Un autre point du livre, c’est la réhabilitation de la pécheresse. On sait combien de pages éloquentes ont été écrites sur ce thème, et aussi combien peu de raisonnables, en dépit pourtant de la justesse, au fond, de la réclamation.

L’ouvrage de M. Bias est manifestement sincère ; et non-seulement sincère, mais d’une entière franchise. L’auteur s’y déclare ouvertement contraire aux pratiques religieuses et à toute religion révélée. Il insiste encore sur ce point dans une nouvelle intitulée Les petites Filles de Confucius, par laquelle il complète son volume. P. MAZEROLLE.

Les sept Etoiles de Bohéme, par Octave FÉRÉ. Paris, Jules Tardieu. 1864.

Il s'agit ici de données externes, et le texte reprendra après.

-- ==== Sys2Proof/Machine/Bus.lean ====
section
/-! DEFINITION. The host bus (20_memory.md): the address map, the cell read and write, and the command issue procedure
(60_exceptions.md R242). -/

namespace Sys2Proof.Machine

/-- The cells of the address map (R66), one constructor per row. -/
inductive Cell where
  | cmd | err | einfo | ctrl | n | k | length | chunk | scnt | olen | poly
  | e (i : Reg)
  | x (i : Nat)
  | sid (s : Nat)
  | slen (s : Nat)
  | sblen (s : Nat)
  | data (i : Nat)
  | out (i : Nat)
  | ma (r c : Nat)
  | mb (r c : Nat)
  | sbody (s i : Nat)
  deriving DecidableEq, Repr

/-- "range of index" of the map (R66). -/
def Cell.inRange : Cell → Bool
  | .x i => decide (i < 255)
  | .sid s => decide (s < 255)
  | .slen s => decide (s < 255)
  | .sblen s => decide (s < 255)
  | .data i => decide (i < 65536)
  | .out i => decide (i < 65536)
  | .ma r c => decide (r < 255) && decide (c < 255)
  | .mb r c => decide (r < 255) && decide (c < 255)
  | .sbody s i => decide (s < 255) && decide (i < 65536)
  | _ => true

/-- "offset" of the map (R66). -/
def Cell.offset : Cell → Nat
  | .cmd => 0x0
  | .err => 0x1
  | .einfo => 0x2
  | .ctrl => 0x3
  | .n => 0x4
  | .k => 0x5
  | .length => 0x6
  | .chunk => 0x7
  | .scnt => 0x8
  | .olen => 0x9
  | .poly => 0xA
  | .e i => 0x10 + i.val
  | .x i => 0x100 + i
  | .sid s => 0x200 + s
  | .slen s => 0x300 + s
  | .sblen s => 0x400 + s
  | .data i => 0x10000 + i
  | .out i => 0x20000 + i
  | .ma r c => 0x30000 + 256 * r + c
  | .mb r c => 0x40000 + 256 * r + c
  | .sbody s i => 0x1000000 + 65536 * s + i

/-- "width" of the map, in bits (R63, R66). -/
def Cell.width : Cell → Nat
  | .cmd => 32
  | .err => 3
  | .einfo => 32
  | .ctrl => 1
  | .length => 16
  | .chunk => 16
  | .olen => 16
  | .poly => 9
  | .slen _ => 16
  | .sblen _ => 16
  | _ => 8

/-- The read-only cells (R62, R64). -/
def Cell.readOnly : Cell → Bool
  | .einfo => true
  | .n => true
  | .k => true
  | .olen => true
  | .poly => true
  | _ => false

/-- The control cell at an offset below 0x10 (R40); 0x0B to 0x0F are a hole (R67). -/
def controlCellAt : Nat → Option Cell
  | 0x0 => some .cmd
  | 0x1 => some .err
  | 0x2 => some .einfo
  | 0x3 => some .ctrl
  | 0x4 => some .n
  | 0x5 => some .k
  | 0x6 => some .length
  | 0x7 => some .chunk
  | 0x8 => some .scnt
  | 0x9 => some .olen
  | 0xA => some .poly
  | _ => none

/-- `c`, if its index is in range: index 255 of the small memories and row or column 255 of a matrix are holes (R67). -/
def ifInRange (c : Cell) : Option Cell := if c.inRange then some c else none

/-- The cell an offset names, if any (R66, R67). -/
def cellAt (off : Word) : Option Cell :=
  let o := off.toNat
  if o < 0x10 then controlCellAt o
  else if o < 0x20 then some (.e (Fin.ofNat 16 (o - 0x10)))
  else if o < 0x100 then none
  else if o < 0x200 then ifInRange (.x (o - 0x100))
  else if o < 0x300 then ifInRange (.sid (o - 0x200))
  else if o < 0x400 then ifInRange (.slen (o - 0x300))
  else if o < 0x500 then ifInRange (.sblen (o - 0x400))
  else if o < 0x10000 then none
  else if o < 0x20000 then some (.data (o - 0x10000))
  else if o < 0x30000 then some (.out (o - 0x20000))
  else if o < 0x40000 then ifInRange (.ma ((o - 0x30000) / 256) ((o - 0x30000) % 256))
  else if o < 0x50000 then ifInRange (.mb ((o - 0x40000) / 256) ((o - 0x40000) % 256))
  else if o < 0x1000000 then none
  else ifInRange (.sbody ((o - 0x1000000) / 65536) ((o - 0x1000000) % 65536))

/-- The content of a cell, zero-extended to 32 bits (R61, R63); a memory cell that nothing has written since reset
gives a free value (R56). -/
def readCell (s : State) : Cell → Word
  | .cmd => 0
  | .err => (errCode s.err).setWidth 32
  | .einfo => s.einfo
  | .ctrl => s.ctrl.setWidth 32
  | .n => s.n.setWidth 32
  | .k => s.k.setWidth 32
  | .length => s.length.setWidth 32
  | .chunk => s.chunk.setWidth 32
  | .scnt => s.scnt.setWidth 32
  | .olen => s.olen.setWidth 32
  | .poly => s.poly.setWidth 32
  | .e i => (s.getE i).setWidth 32
  | .x i => (s.byteAt s.x i 0).setWidth 32
  | .sid i => (s.byteAt s.sid i 0).setWidth 32
  | .slen i => (s.halfAt s.slen i 0).setWidth 32
  | .sblen i => (s.halfAt s.sblen i 0).setWidth 32
  | .data i => (s.byteAt s.data i 0).setWidth 32
  | .out i => (s.byteAt s.out i 0).setWidth 32
  | .ma r c => (s.byteAt s.ma (matIndex r c) 0).setWidth 32
  | .mb r c => (s.byteAt s.mb (matIndex r c) 0).setWidth 32
  | .sbody i j => (s.byteAt s.sbody (bodyIndex i j) 0).setWidth 32

/-- A host write to a cell other than `CMD` (R62): `ERR` clears the fault whatever the data, a read-only cell keeps its
value, any other cell keeps the low bits of the data. -/
def writeCell (s : State) (d : Word) : Cell → State
  | .cmd => s
  | .err => s.clearFault
  | .einfo => s
  | .ctrl => { s with ctrl := d.setWidth 1 }
  | .n => s
  | .k => s
  | .length => { s with length := d.setWidth 16 }
  | .chunk => { s with chunk := d.setWidth 16 }
  | .scnt => { s with scnt := d.setWidth 8 }
  | .olen => s
  | .poly => s
  | .e i => s.setE i (d.setWidth 8)
  | .x i => { s with x := Memory.write s.x i (d.setWidth 8) }
  | .sid i => { s with sid := Memory.write s.sid i (d.setWidth 8) }
  | .slen i => { s with slen := Memory.write s.slen i (d.setWidth 16) }
  | .sblen i => { s with sblen := Memory.write s.sblen i (d.setWidth 16) }
  | .data i => { s with data := Memory.write s.data i (d.setWidth 8) }
  | .out i => { s with out := Memory.write s.out i (d.setWidth 8) }
  | .ma r c => { s with ma := Memory.write s.ma (matIndex r c) (d.setWidth 8) }
  | .mb r c => { s with mb := Memory.write s.mb (matIndex r c) (d.setWidth 8) }
  | .sbody i j => { s with sbody := Memory.write s.sbody (bodyIndex i j) (d.setWidth 8) }

/-- Command issue (R242): a faulted engine discards the word undecoded; an illegal word raises IllegalCommand; any other
word is executed per its rule. -/
def issue (w : Word) (s : State) : Host.Outcome State Fault Refusal :=
  if s.faulted then .next s
  else match decode w with
    | .error _ => .next (s.raise .illegalCommand w)
    | .ok i => exec i s

/-- `HostRead` at an offset (R61, R65): no state of the block changes. -/
def busRead (off : Word) (s : State) : State :=
  match cellAt off with
  | none => s.answer .busError
  | some c => s.answer (.okRead (readCell s c))

/-- `HostWrite` at an offset (R62, R64, R65). The write to `CMD` answers `OK` whether the command succeeds, faults or is
discarded. -/
def busWrite (off d : Word) (s : State) : Host.Outcome State Fault Refusal :=
  match cellAt off with
  | none => .next (s.answer .busError)
  | some .cmd => issue d (s.answer .ok)
  | some c => .next ((writeCell s d c).answer .ok)

/-- One event at the pins, performed wholly (R26, R60, R71, R272). -/
def perform (ev : HostEvent) (s : State) : Host.Outcome State Fault Refusal :=
  match ev with
  | .read off => .next (busRead off s)
  | .write off d => busWrite off d s
  | .reset => .next s.afterReset

/-- The cell offset of a host address: `addr - BASE`, modulo 2^32 (R61). -/
def offsetOf (addr : Word) : Word := addr - Config.base

/-- `HostRead(addr)` as an event at the port (R61). -/
def HostEvent.readAt (addr : Word) : HostEvent := .read (offsetOf addr)

/-- `HostWrite(addr, data)` as an event at the port (R62). -/
def HostEvent.writeAt (addr d : Word) : HostEvent := .write (offsetOf addr) d

/-- The event that issues the command word of a table row, put before all others, on an engine that is not faulted (a
faulted one would discard it, R242). Log entry 5. -/
def issueNext (s : State) (w : Word) : State := { s.clearFault with pending := .write 0 w :: s.pending }

end Sys2Proof.Machine
end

Tout Pilsen est en émoi ; les regards se portent avec une avide curiosité sur la route de Vienne. D’heure en heure, on attend M. le conseiller de régence Stéphen Brucker. Après quinze ans d’absence, il vient dans sa ville natale recueillir l’immense héritage que lui a laissé son aïeule en mourant. Un si brillant parti est bien fait pour éveiller l’ambition des parents, des mères surtout qui, en cherchant par des modes nouvelles à rehausser la beauté de leurs filles, ont juré que le jeune diplomate ne regagnerait pas la capitale avant d’avoir pris femme à Pilsen. Ce qu’il fit au milieu d’un si formidable complot, Dieu me garde de vous le dire ! ce serait vous enlever une partie du plaisir que l’on éprouve à la lecture de cette charmante nouvelle. Elle est courte, elle est simple, mais d’une broderie exquise et d’un intérêt si soutenu qu’on y chercherait en vain une lacune ou une page de trop. Elle laisse l’esprit satisfait et le cœur rempli des sentiments les plus délicats. C’est une perle que M. Féré a placée parmi les plus gracieuses de l’écrin de M. J. Tardieu. S. R.